Im making myself a progtam on processing to commu icate with my arduino and all is well so far,
however I was wondering if there is a way that the arduino can check if an output is currently set to high or low
I imagine one could just read the port registers but that's a bit complex for me with all the port numbers and bitwise manipulation especially since I have a mega and the ports are allspread over the registers , is there a simpler command or library that isn't too large that can accomplish this?
The only way that a pin gets set HIGH or LOW is because the Arduino set it. It can remember that...
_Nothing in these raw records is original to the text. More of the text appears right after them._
/-- R28, R197: FCMD of the first fault; another command is answered Halted. -/
theorem test_rdsr_fcmd : (run (run State.reset 0x14210000) 0x68000001).rsp = some ⟨0, 0x14210000⟩ ∧ (run (run State.reset 0x14210000) 0x61100000).rsp = some ⟨15, 0⟩ := by decide +kernel

/-- V5.11: GENC with rd = ra, err 4, STATUS 0x42. -/
theorem test_illegal : (run State.reset 0x51441210).statusWord = 0x42#64 ∧ (run State.reset 0x51441210).fcmd = 0x51441210 := by decide +kernel

/-- log 14: the table's number is the word the next step runs. -/
theorem test_withFetchWord : step (State.reset.withFetchWord 32 0x46100000) = exec (.pgen 1) (State.reset.take 0x46100000 0 []) := by rfl

/-! ### Witnesses: for every statement with hypotheses, a state and operands that meet them, clause by clause -/

/-- A small state: two B, two E and three K registers, points on the curve, off it, infinite, and of order 2. B3, E3, K3 are 0, and P4
is INF0. -/
def demo : State :=
  ((((((((((((State.reset.setB 1 18446744069414584320).setB 2 1).setE 1 ⟨1, 2, 3, 4, 5⟩).setE 2 ⟨0, 0, 0, 0, 1⟩).setK 1
    ⟨1, 0, 0, 0, 0, 0, 0, 0, 0, 0⟩).setK 2 ⟨2, 0, 0, 0, 0, 0, 0, 0, 0, 0⟩).setP 1 generator).setP 2 pointNegG).setP 3 point2G).setP 5
    offG).setP 6 pointN).setP 7 pointJ)

/-- The small state with the host's next action. -/
def demoHost (e : HostEvent) : State := { demo with host := [e] }

/-- The small state, halted. -/
def halted : State := demo.takeFault .divisionByZero

/-- The small state, with a KRND that waits. -/
def waiting : State := { demo.awaitRandom with cmd := 0x32300000 }

theorem demo_legal : demo.RegistersLegal :=
  ((((((((((((registersLegal_afterReset [] []).setB (by decide) 1).setB (by decide) 2).setE (by decide) 1).setE (by decide) 2).setK
    _ 1).setK _ 2).setP (by decide) 1).setP (by decide) 2).setP (by decide) 3).setP (by decide) 5).setP (by decide) 6).setP (by decide) 7

theorem demo_live : demo.Live := rfl

theorem demo_good : GoodPoint (demo.getP 1) ∧ GoodPoint (demo.getP 2) ∧ GoodPoint (demo.getP 3) ∧ GoodPoint (demo.getP 4) ∧
    GoodPoint (demo.getP 7) :=
  ⟨⟨by decide +kernel, by decide +kernel⟩, ⟨by decide +kernel, by decide +kernel⟩, ⟨by decide +kernel, by decide +kernel⟩,
    ⟨by decide +kernel, by decide +kernel⟩, ⟨by decide +kernel, by decide +kernel⟩⟩

theorem acc_of_mul {P R : Point} {k : Nat} (h : ptMul P k = some R) : LadderAcc P k 0 R := by
  rcases ladder_reaches 320 (.start (P := P) (k := k)) with ⟨S, hS, hA⟩ | ⟨hN, -⟩
  · rw [← ladderAcc_ladder .start, h] at hS; cases hS; exact hA
  · rw [← ladderAcc_ladder .start, h] at hN; cases hN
Is there a way to do that without storing the status yourself tho? Im not sure if it'd work but could I do something like?
Pinstatus = PORTA & 1;
I've never actually used port acces so idk if its like a variable that can be written/read or a command that executes on the byte given to it
Ok so I searched a bit and I see that it can be read, but is there a library or easy way to do it?
or easy way to do it?
Yes there is. Re-read reply #1.
Ok I get that it can, but how? The program that is communicating with it doesn't know and I need to send it something saying the status of an output
How does the arduino remember?
How does the arduino remember?
The Arduino does whatever you tell it to do. If you create an array of pin states, and set the pin to match the value you have stored in that array, then when you need the pin state, it is in the array.
int pinStates[20]; // Because there are 20 pins on the Deumilove/UNO.
// If you have more, make this larger
Use this array to store the values of input pins, too. Set the value to -1 if the value is not supposed to be changed by the Arduino (pins 0 and 1, for instance, since they are the serial pins) or the external application. You can even store the value for the analog pins in this array.
That would be fine normally but what iffor a library changes a output? How would I know it was changed with just code?